>>>

-- ==== Sys2Proof/Tests/Slice0.lean ====
section
/-! SUPPORT. Small tests, each of one step or one decoding, and a witness for the hypotheses of every obligation that has any.
Expected results are the spec's own: the vectors V<n> and E<n> of 95_test_vectors, and words written out from 30_encoding R59 to R61. -/

namespace Sys2Proof.Tests

open Sys2Proof.Machine

/-! ## Helpers -/

/-- A flags value from its four bits, in the order C, P, Z, S. -/
def fl (c p z s : Bool) : Flags := ⟨c, p, z, s⟩

/-- The next state, where there is one. -/
def nextOf : Host.Outcome State Fault Refusal → Option State
  | .next t => some t
  | .fault _ => none
  | .refused _ => none

/-- The fault, where there is one. -/
def faultOf : Host.Outcome State Fault Refusal → Option Fault
  | .next _ => none
  | .fault f => some f
  | .refused _ => none

/-- What decoding answers, as plain data. -/
def read (bytes : List Byte) : Option (Instr × List Byte) :=
  match decode bytes with
  | .ok d => some d
  | .error _ => none

/-- Why decoding answers nothing. -/
def readError (bytes : List Byte) : Option DecodeError :=
  match decode bytes with
  | .ok _ => none
  | .error e => some e

/-- A ready state with an image and pc, after reset. -/
def at_ (pc : Addr) (image : List Byte) : State := { State.reset with pc := pc, image := image }

/-- One step of an image that begins at pc = 0, from registers A, B, C, X, Y, flags and memory. -/
def run1 (a b c x y : Byte) (f : Flags) (mem : Memory) (image : List Byte) : Option State :=
  nextOf (step { State.reset with a := a, b := b, c := c, x := x, y := y, flags := f, mem := mem, image := image })

/-- The fault of one step. -/
def fault1 (pc : Addr) (image : List Byte) : Option Fault := faultOf (step (at_ pc image))

/-- The registers A, B, C, X, Y. -/
def regs (s : State) : List Byte := [s.a, s.b, s.c, s.x, s.y]

/-- The image an assembly yields, where it yields one. -/
def imageText (source : String) : Option (List Byte) :=
  match assemble source.toList with
  | .ok image => some image
  | .error _ => none

/-- The errors an assembly yields. -/
def errorsOf (source : String) : List AsmError :=
  match assemble source.toList with
  | .ok _ => []
  | .error es => es

/-! ## Well-formedness: an ill-formed term for each check, refused -/

theorem test_wf_accepts_a_fitting_instruction : RawInstr.wf ⟨.ldInd, [4, 65535]⟩ = true := by decide
theorem test_wf_refuses_missing_operand : RawInstr.wf ⟨.ldImm, [0]⟩ = false := by decide
theorem test_wf_refuses_surplus_operand : RawInstr.wf ⟨.nop, [0]⟩ = false := by decide
theorem test_wf_refuses_register_five : RawInstr.wf ⟨.push, [5]⟩ = false := by decide
theorem test_wf_refuses_immediate_256 : RawInstr.wf ⟨.addImm, [256]⟩ = false := by decide
theorem test_wf_refuses_offset_256 : RawInstr.wf ⟨.cmpIdx, [256]⟩ = false := by decide
theorem test_wf_refuses_address_65536 : RawInstr.wf ⟨.stInd, [0, 65536]⟩ = false := by decide
theorem test_wf_refuses_target_65536 : RawInstr.wf ⟨.jmp, [65536]⟩ = false := by decide
theorem test_wf_refuses_a_long_image : imageWf (List.replicate 65537 0x00#8) = false := by
  simp only [imageWf, List.length_replicate]; decide
theorem test_wf_accepts_a_full_image : imageWf (List.replicate 65536 0x00#8) = true := by
  simp only [imageWf, List.length_replicate]; decide
theorem test_wf_refuses_a_repeated_opcode : CodeMap.wf ⟨fun _ => 0x00#8, regIdByte⟩ = false := by decide
theorem test_wf_refuses_a_repeated_register_id : CodeMap.wf ⟨opcodeByte, fun _ => 0x00#8⟩ = false := by decide
theorem test_memory_wf_refuses_a_zero_entry : Memory.wf [(0x10, 0x00#8)] = false := by decide
theorem test_memory_wf_refuses_falling_addresses : Memory.wf [(0x11, 0x01#8), (0x10, 0x01#8)] = false := by decide
theorem test_memory_wf_refuses_address_65536 : Memory.wf [(65536, 0x01#8)] = false := by decide

/-! ## Decoding: every constructor's word, written out from R59 to R61, and followed by one byte that is left over -/

theorem test_decode_data_movement :
    read [0x10#8, 0x00#8, 0x01#8, 0x99#8] = some (.ldReg .A .B, [0x99#8]) ∧
    read [0x11#8, 0x03#8, 0xFF#8, 0x99#8] = some (.ldImm .X 0xFF#8, [0x99#8]) ∧
    read [0x12#8, 0x02#8, 0x12#8, 0x34#8, 0x99#8] = some (.ldInd .C 0x1234#16, [0x99#8]) ∧
    read [0x13#8, 0x04#8, 0x80#8, 0x99#8] = some (.ldIdx .Y 0x80#8, [0x99#8]) ∧
    read [0x14#8, 0x00#8, 0x02#8, 0x99#8] = some (.stReg .A .C, [0x99#8]) ∧
    read [0x16#8, 0x00#8, 0x0F#8, 0xF1#8, 0x99#8] = some (.stInd .A 0x0FF1#16, [0x99#8]) ∧
    read [0x17#8, 0x01#8, 0x05#8, 0x99#8] = some (.stIdx .B 0x05#8, [0x99#8]) := by
  decide

theorem test_decode_add :
    read [0x20#8, 0x01#8, 0x99#8] = some (.addReg .B, [0x99#8]) ∧
    read [0x21#8, 0x80#8, 0x99#8] = some (.addImm 0x80#8, [0x99#8]) ∧
    read [0x22#8, 0x40#8, 0x00#8, 0x99#8] = some (.addInd 0x4000#16, [0x99#8]) ∧
    read [0x23#8, 0x03#8, 0x99#8] = some (.addIdx 0x03#8, [0x99#8]) := by
  decide

theorem test_decode_sub :
    read [0x24#8, 0x04#8, 0x99#8] = some (.subReg .Y, [0x99#8]) ∧
    read [0x25#8, 0x10#8, 0x99#8] = some (.subImm 0x10#8, [0x99#8]) ∧
    read [0x26#8, 0x01#8, 0x00#8, 0x99#8] = some (.subInd 0x0100#16, [0x99#8]) ∧
    read [0x27#8, 0xFF#8, 0x99#8] = some (.subIdx 0xFF#8, [0x99#8]) := by
  decide

theorem test_decode_cmp :
    read [0x28#8, 0x03#8, 0x99#8] = some (.cmpReg .X, [0x99#8]) ∧
    read [0x29#8, 0x80#8, 0x99#8] = some (.cmpImm 0x80#8, [0x99#8]) ∧
    read [0x2A#8, 0x20#8, 0x00#8, 0x99#8] = some (.cmpInd 0x2000#16, [0x99#8]) ∧
    read [0x2B#8, 0x01#8, 0x99#8] = some (.cmpIdx 0x01#8, [0x99#8]) := by
  decide

theorem test_decode_inc_dec :
    read [0x2C#8, 0x99#8] = some (.inc, [0x99#8]) ∧
    read [0x2D#8, 0x99#8] = some (.dec, [0x99#8]) := by
  decide

theorem test_decode_jumps :
    read [0x30#8, 0x00#8, 0x20#8, 0x99#8] = some (.jmp 0x0020#16, [0x99#8]) ∧
    read [0x38#8, 0x00#8, 0x40#8, 0x99#8] = some (.jc 0x0040#16, [0x99#8]) ∧
    read [0x39#8, 0x01#8, 0x00#8, 0x99#8] = some (.jnc 0x0100#16, [0x99#8]) ∧
    read [0x3A#8, 0x00#8, 0x50#8, 0x99#8] = some (.jp 0x0050#16, [0x99#8]) ∧
    read [0x3B#8, 0x12#8, 0x34#8, 0x99#8] = some (.jnp 0x1234#16, [0x99#8]) ∧
    read [0x3C#8, 0xFF#8, 0xFE#8, 0x99#8] = some (.jz 0xFFFE#16, [0x99#8]) ∧
    read [0x3D#8, 0x00#8, 0x08#8, 0x99#8] = some (.jnz 0x0008#16, [0x99#8]) ∧
    read [0x3E#8, 0x00#8, 0x60#8, 0x99#8] = some (.js 0x0060#16, [0x99#8]) ∧
    read [0x3F#8, 0x00#8, 0x70#8, 0x99#8] = some (.jns 0x0070#16, [0x99#8]) := by
  decide

theorem test_decode_call_ret :
    read [0x40#8, 0x01#8, 0x00#8, 0x99#8] = some (.call 0x0100#16, [0x99#8]) ∧
    read [0x41#8, 0x99#8] = some (.ret, [0x99#8]) := by
  decide

theorem test_decode_stack :
    read [0x42#8, 0x00#8, 0x99#8] = some (.push .A, [0x99#8]) ∧
    read [0x43#8, 0x01#8, 0x99#8] = some (.pop .B, [0x99#8]) := by
  decide

theorem test_decode_nop :
    read [0x00#8, 0x99#8] = some (.nop, [0x99#8]) := by
  decide


theorem test_decode_rejects_unassigned :
    readError [0x15#8, 0x00#8] = some (.invalidOpcode 0x15#8) ∧ readError [0xFF#8] = some (.invalidOpcode 0xFF#8) := by decide
theorem test_decode_rejects_bad_register : readError [0x10#8, 0x09#8, 0x07#8] = some (.invalidRegister 0x09#8) := by decide
theorem test_decode_rejects_truncated : readError [0x42#8] = some (.truncated 0x42#8) ∧ readError [] = some .noBytes := by decide
theorem test_encode_words : encode (.ldInd .C 0x1234#16) = [0x12#8, 0x02#8, 0x12#8, 0x34#8] ∧ encode .ret = [0x41#8] := by decide

/-- The first word's byte is the table word's lowest: STind A, 0x0FF1 is bytes 16 00 0F F1. -/
theorem test_table_word : decodeTableWord 32 0xF10F0016 = some (.stInd .A 0x0FF1#16) ∧ decodeTableWord 8 0x15 = none := by decide
theorem test_table_word_short : decodeTableWord 8 0x30 = some (.jmp 0x0000#16) := by decide
theorem test_fetch_word_runs : (nextOf (step (State.reset.withFetchWord 24 0x050111))).map (·.b) = some 0x05#8 := by decide

/-! ## One step of each instruction (95_test_vectors, section 2) -/

theorem test_v1_ld_a_b :
    (run1 0x12#8 0x34#8 0x5C#8 0x6D#8 0x7E#8 (fl true false true false) [] [0x10#8, 0x00#8, 0x01#8]).map (fun t => (regs t, t.flags, t.pc)) =
      some ([0x34#8, 0x34#8, 0x5C#8, 0x6D#8, 0x7E#8], (fl true false true false), 0x0003#16) := by decide

theorem test_v2_ld_x_ffh :
    (run1 0x3A#8 0x4B#8 0x5C#8 0x00#8 0x7E#8 (fl true true true true) [] [0x11#8, 0x03#8, 0xFF#8]).map (fun t => (regs t, t.flags, t.pc)) =
      some ([0x3A#8, 0x4B#8, 0x5C#8, 0xFF#8, 0x7E#8], (fl true true true true), 0x0003#16) := by decide

theorem test_v3_ld_c_ff_h :
    (run1 0x3A#8 0x4B#8 0x00#8 0x6D#8 0x7E#8 (fl false false false false) [(0x0FF0, 0x12#8), (0x0FF1, 0x34#8)] [0x12#8, 0x02#8, 0x0F#8, 0xF0#8]).map (fun t => (regs t, t.flags, t.pc, t.mem)) =
      some ([0x3A#8, 0x4B#8, 0x12#8, 0x6D#8, 0x7E#8], (fl false false false false), 0x0004#16, [(0x0FF0, 0x12#8), (0x0FF1, 0x34#8)]) := by decide

theorem test_v4_ld_b_ffffh :
    (run1 0x3A#8 0x00#8 0x5C#8 0x6D#8 0x7E#8 (fl false false false false) [(0xFFFF, 0x5A#8)] [0x12#8, 0x01#8, 0xFF#8, 0xFF#8]).map (fun t => (regs t, t.flags, t.pc, t.mem)) =
      some ([0x3A#8, 0x5A#8, 0x5C#8, 0x6D#8, 0x7E#8], (fl false false false false), 0x0004#16, [(0xFFFF, 0x5A#8)]) := by decide

theorem test_v5_ld_a_xy :
    (run1 0x00#8 0x4B#8 0x5C#8 0x12#8 0x34#8 (fl false false false false) [(0x1234, 0xAB#8)] [0x13#8, 0x00#8, 0x00#8]).map (fun t => (regs t, t.flags, t.pc, t.mem)) =
      some ([0xAB#8, 0x4B#8, 0x5C#8, 0x12#8, 0x34#8], (fl false false false false), 0x0003#16, [(0x1234, 0xAB#8)]) := by decide

theorem test_v6_ld_a_xy :
    (run1 0x00#8 0x4B#8 0x5C#8 0xFF#8 0x10#8 (fl false false false false) [(0x000F, 0x77#8)] [0x13#8, 0x00#8, 0xFF#8]).map (fun t => (regs t, t.flags, t.pc, t.mem)) =
      some ([0x77#8, 0x4B#8, 0x5C#8, 0xFF#8, 0x10#8], (fl false false false false), 0x0003#16, [(0x000F, 0x77#8)]) := by decide

theorem test_v8_ld_a_a :
    (run1 0x5C#8 0x4B#8 0x5C#8 0x6D#8 0x7E#8 (fl false true false true) [] [0x10#8, 0x00#8, 0x00#8]).map (fun t => (regs t, t.flags, t.pc)) =
      some ([0x5C#8, 0x4B#8, 0x5C#8, 0x6D#8, 0x7E#8], (fl false true false true), 0x0003#16) := by decide

theorem test_v9_st_a_c :
    (run1 0x0A#8 0x4B#8 0xFF#8 0x6D#8 0x7E#8 (fl false false true false) [] [0x14#8, 0x00#8, 0x02#8]).map (fun t => (regs t, t.flags, t.pc)) =
      some ([0x0A#8, 0x4B#8, 0x0A#8, 0x6D#8, 0x7E#8], (fl false false true false), 0x0003#16) := by decide

theorem test_v10_st_a_ff_h :
    (run1 0x80#8 0x4B#8 0x5C#8 0x6D#8 0x7E#8 (fl false false false false) [(0x0FF0, 0x20#8)] [0x16#8, 0x00#8, 0x0F#8, 0xF1#8]).map (fun t => (regs t, t.flags, t.pc, t.mem)) =
      some ([0x80#8, 0x4B#8, 0x5C#8, 0x6D#8, 0x7E#8], (fl false false false false), 0x0004#16, [(0x0FF0, 0x20#8), (0x0FF1, 0x80#8)]) := by decide

theorem test_v11_st_b_xy :
    (run1 0x3A#8 0x42#8 0x5C#8 0x30#8 0x00#8 (fl false false false false) [] [0x17#8, 0x01#8, 0x05#8]).map (fun t => (regs t, t.flags, t.pc, t.mem)) =
      some ([0x3A#8, 0x42#8, 0x5C#8, 0x30#8, 0x00#8], (fl false false false false), 0x0003#16, [(0x3005, 0x42#8)]) := by decide

theorem test_v13_st_a_xy :
    (run1 0x44#8 0x4B#8 0x5C#8 0x0F#8 0xEF#8 (fl false false false false) [(0x0FF0, 0x10#8)] [0x17#8, 0x00#8, 0x02#8]).map (fun t => (regs t, t.flags, t.pc, t.mem)) =
      some ([0x44#8, 0x4B#8, 0x5C#8, 0x0F#8, 0xEF#8], (fl false false false false), 0x0003#16, [(0x0FF0, 0x10#8), (0x0FF1, 0x44#8)]) := by decide

theorem test_v15_add_b :
    (run1 0x03#8 0x04#8 0x5C#8 0x6D#8 0x7E#8 (fl false false false false) [] [0x20#8, 0x01#8]).map (fun t => (regs t, t.flags, t.pc)) =
      some ([0x07#8, 0x04#8, 0x5C#8, 0x6D#8, 0x7E#8], (fl false true false false), 0x0002#16) := by decide

theorem test_v16_add :
    (run1 0xFF#8 0x4B#8 0x5C#8 0x6D#8 0x7E#8 (fl false false false false) [] [0x21#8, 0x01#8]).map (fun t => (regs t, t.flags, t.pc)) =
      some ([0x00#8, 0x4B#8, 0x5C#8, 0x6D#8, 0x7E#8], (fl true false true false), 0x0002#16) := by decide

theorem test_v18_add :
    (run1 0x7F#8 0x4B#8 0x5C#8 0x6D#8 0x7E#8 (fl false false false false) [] [0x21#8, 0x01#8]).map (fun t => (regs t, t.flags, t.pc)) =
      some ([0x80#8, 0x4B#8, 0x5C#8, 0x6D#8, 0x7E#8], (fl false false false true), 0x0002#16) := by decide

theorem test_v19_add_h :
    (run1 0x10#8 0x4B#8 0x5C#8 0x6D#8 0x7E#8 (fl false false false false) [(0x1000, 0xF5#8)] [0x22#8, 0x10#8, 0x00#8]).map (fun t => (regs t, t.flags, t.pc, t.mem)) =
      some ([0x05#8, 0x4B#8, 0x5C#8, 0x6D#8, 0x7E#8], (fl true true false false), 0x0003#16, [(0x1000, 0xF5#8)]) := by decide

theorem test_v20_add_xy :
    (run1 0x01#8 0x4B#8 0x5C#8 0x00#8 0xFD#8 (fl false false false false) [(0x0100, 0x02#8)] [0x23#8, 0x03#8]).map (fun t => (regs t, t.flags, t.pc, t.mem)) =
      some ([0x03#8, 0x4B#8, 0x5C#8, 0x00#8, 0xFD#8], (fl false true false false), 0x0002#16, [(0x0100, 0x02#8)]) := by decide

<<<

§ **PROMPT**
Among the records above, repeat exactly the line with "theorem test_memory_wf_refuses_address_65536 : Memory.wf", the line with "read [0x12#8, 0x02#8, 0x12#8, 0x34#8, 0x99#8]", and every line in between, and only those.

§ **ANSWER FOR THIS EXERCISE**
theorem test_memory_wf_refuses_address_65536 : Memory.wf [(65536, 0x01#8)] = false := by decide

/-! ## Decoding: every constructor's word, written out from R59 to R61, and followed by one byte that is left over -/

theorem test_decode_data_movement :
    read [0x10#8, 0x00#8, 0x01#8, 0x99#8] = some (.ldReg .A .B, [0x99#8]) ∧
    read [0x11#8, 0x03#8, 0xFF#8, 0x99#8] = some (.ldImm .X 0xFF#8, [0x99#8]) ∧
    read [0x12#8, 0x02#8, 0x12#8, 0x34#8, 0x99#8] = some (.ldInd .C 0x1234#16, [0x99#8]) ∧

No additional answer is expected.